- **Work request**:
In the records that follow, find the line with "let w0 := leVal (sliceZ bs 0 4)"; from there, retype every line exactly through the line with "def State.logUsed (s", which also belongs to the answer.

- **Supplied information**:
-- ==== Sys2Proof/Machine/Faults.lean ====
section
/-! DEFINITION. Fail-operational behaviour (ch. 19): fencing a unit (R176, R228, R298, R360, R363), losing a panel (R370),
losing and retraining the bridge (R372), and the darning controllers' recoveries (R365–R367). -/

namespace Sys2Proof.Machine

-- -------------------------------------------------------------------------------------------------------- reports

/-- The first eight bytes of a FAULT body (R374). -/
def faultHead (r : Recov) (action slot : Nat) : List Byte :=
  leBytes 4 (r.sev + r.unit * 256 + r.index * 65536 + action * 2 ^ 28) ++
  leBytes 4 (r.detect + slot * 256 + b2n r.queued * 2048 + min 65535 r.replayed * 65536)

/-- Post a FAULT event (R374). ACTION: 1 DARNED, 2 FENCED, 3 RESTORED, 4 REPLAYED, 5 ESCALATED, 6 MOOT, 7 SPARE_LOW,
8 PANEL_LOST, 9 BRIDGE_DOWN, 10 REJOINED. -/
def State.fault (s : State) (p : Nat) (r : Recov) (action slot : Nat) : State :=
  s.postEvent 5 0 p (faultHead r action slot ++ leBytes 16 r.stamp.toNat ++ leBytes 8 r.recseq)

/-- The stamp of a detection (R374): domain FLT_CFG.STAMPDOM of the panel. -/
def State.faultStamp (s : State) (p : Nat) : HWord := s.stamp p (s.rf R.fltCfg p 0 0 4)

/-- An error is written to the Row Counter (R375, R389), and one of severity 2 or higher sets SV_ATTN.FAULT (R331). -/
def State.writeError (s : State) (p : Nat) (r : Recov) : Recov × State :=
  let r := { r with stamp := s.faultStamp p, recseq := s.rcd.seq }
  let s := s.record 9 r.sev 0 (if r.unit = 15 || r.unit = 16 then 2 else p) r.unit (faultHead r 0 7)
  (r, if 2 ≤ r.sev then s.setAttn 2 else s)

/-- Where a copy of the repair log starts in flash (R376). -/
def logCopy (c : Nat) : Nat := 0x4210000 + 0x8000 * c

/-- An entry of the repair log as its 16 bytes (R376). -/
def RepEntry.bytes (e : RepEntry) : List Byte :=
  let b := leBytes 4 (e.unit + e.panel * 64 + e.index * 256 + e.kind * 2 ^ 20) ++ leBytes 4 (e.addr % 65536 + e.spare % 256 * 65536) ++ leBytes 4 e.seq
  b ++ leBytes 4 (crc32c b)

/-- The entry that 16 bytes hold, where their CRC is valid (R376). -/
def repParse (bs : List Byte) : Option RepEntry :=
  let w0 := leVal (sliceZ bs 0 4)
  let w1 := leVal (sliceZ bs 4 4)
  if leVal (sliceZ bs 12 4) = crc32c (sliceZ bs 0 12) then
    some { unit := bits w0 0 6, panel := bits w0 6 1, index := bits w0 8 12, kind := bits w0 20 4, addr := bits w1 0 16, spare := bits w1 16 8, seq := leVal (sliceZ bs 8 4) }
  else none

/-- The entries of the repair log that either copy has programmed, ascending. -/
def State.logUsed (s : State) : List Nat :=
  ((((s.flash.filter fun e => decide (logCopy 0 ≤ e.1) && decide (e.1 < logCopy 2)).map fun e => (e.1 - logCopy 0) % 0x8000 / 16).eraseDups).mergeSort fun a b => decide (a ≤ b))

/-- Entry `i` of the repair log, from whichever copy has a valid CRC (R376). -/
def State.logEntry (s : State) (i : Nat) : Option RepEntry :=
  match repParse (s.flashBytes (logCopy 0 + 16 * i) 16) with
  | some e => some e
  | none => repParse (s.flashBytes (logCopy 1 + 16 * i) 16)

/-- Is an entry of the repair log valid in neither copy (R376)? -/
def State.logBroken (s : State) : Bool := s.logUsed.any fun i => (s.logEntry i).isNone

/-- The repair log as a boot finds it in flash (R376). -/
def State.readLog (s : State) : State := { s with flt := { s.flt with log := s.logUsed.filterMap s.logEntry } }

/-- Append an entry to the repair log, and to both of its copies in flash while they have room (R376). -/
def State.logRepair (s : State) (p unit index kind addr spare : Nat) : State :=
  let e : RepEntry := { unit := unit, panel := p, index := index, kind := kind, addr := addr, spare := spare, seq := (match s.flt.log.getLast? with | some x => x.seq | none => 0) + 1 }
  let i := match s.logUsed.getLast? with | some x => x + 1 | none => 0
  let s := { s with flt := { s.flt with log := s.flt.log ++ [e] } }
  if i < 2048 then (s.flashProg (logCopy 0 + 16 * i) e.bytes).flashProg (logCopy 1 + 16 * i) e.bytes else s

/-- Mark a unit as fenced. -/
def State.markFenced (s : State) (p unit index : Nat) : State :=
  { s with flt := { s.flt with fenced := SMap.set s.flt.fenced false (unitKey p unit index) true } }

-- --------------------------------------------------------------------------------------------------- items, frames

/-- An item whose damaged data cannot be replayed is released as a drop, counted as BIND_TIMEOUT (R364). -/
def State.dropLl (s : State) (k : Nat) : State :=
  let l := s.ll k
  match l.state with
  | .running =>
    let s := s.discardAttempt k
    let s := s.endWork l.item 0x0D []
    let s := s.setLl k { s.ll k with state := .timedOut, item := { l.item with work := none } }
    let s := match l.strand with | some t => s.rerunLocks t | none => s
    s.dropMark l.item 16
  | .queued =>
    let s := s.discardAttempt k
    let s := s.endWork l.item 0x0D []
    ((s.killQueued k).freeLl k).dropMark l.item 16
  | .recirc => ((((s.discardAttempt k).killRecirc k).freeLl k).dropMark l.item 16)
  | .done | .committing => ((s.discardAttempt k).freeLl k).dropMark l.item 16
  | _ => s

- **Task response**:
  let w0 := leVal (sliceZ bs 0 4)
  let w1 := leVal (sliceZ bs 4 4)
  if leVal (sliceZ bs 12 4) = crc32c (sliceZ bs 0 12) then
    some { unit := bits w0 0 6, panel := bits w0 6 1, index := bits w0 8 12, kind := bits w0 20 4, addr := bits w1 0 16, spare := bits w1 16 8, seq := leVal (sliceZ bs 8 4) }
  else none

/-- The entries of the repair log that either copy has programmed, ascending. -/
def State.logUsed (s : State) : List Nat :=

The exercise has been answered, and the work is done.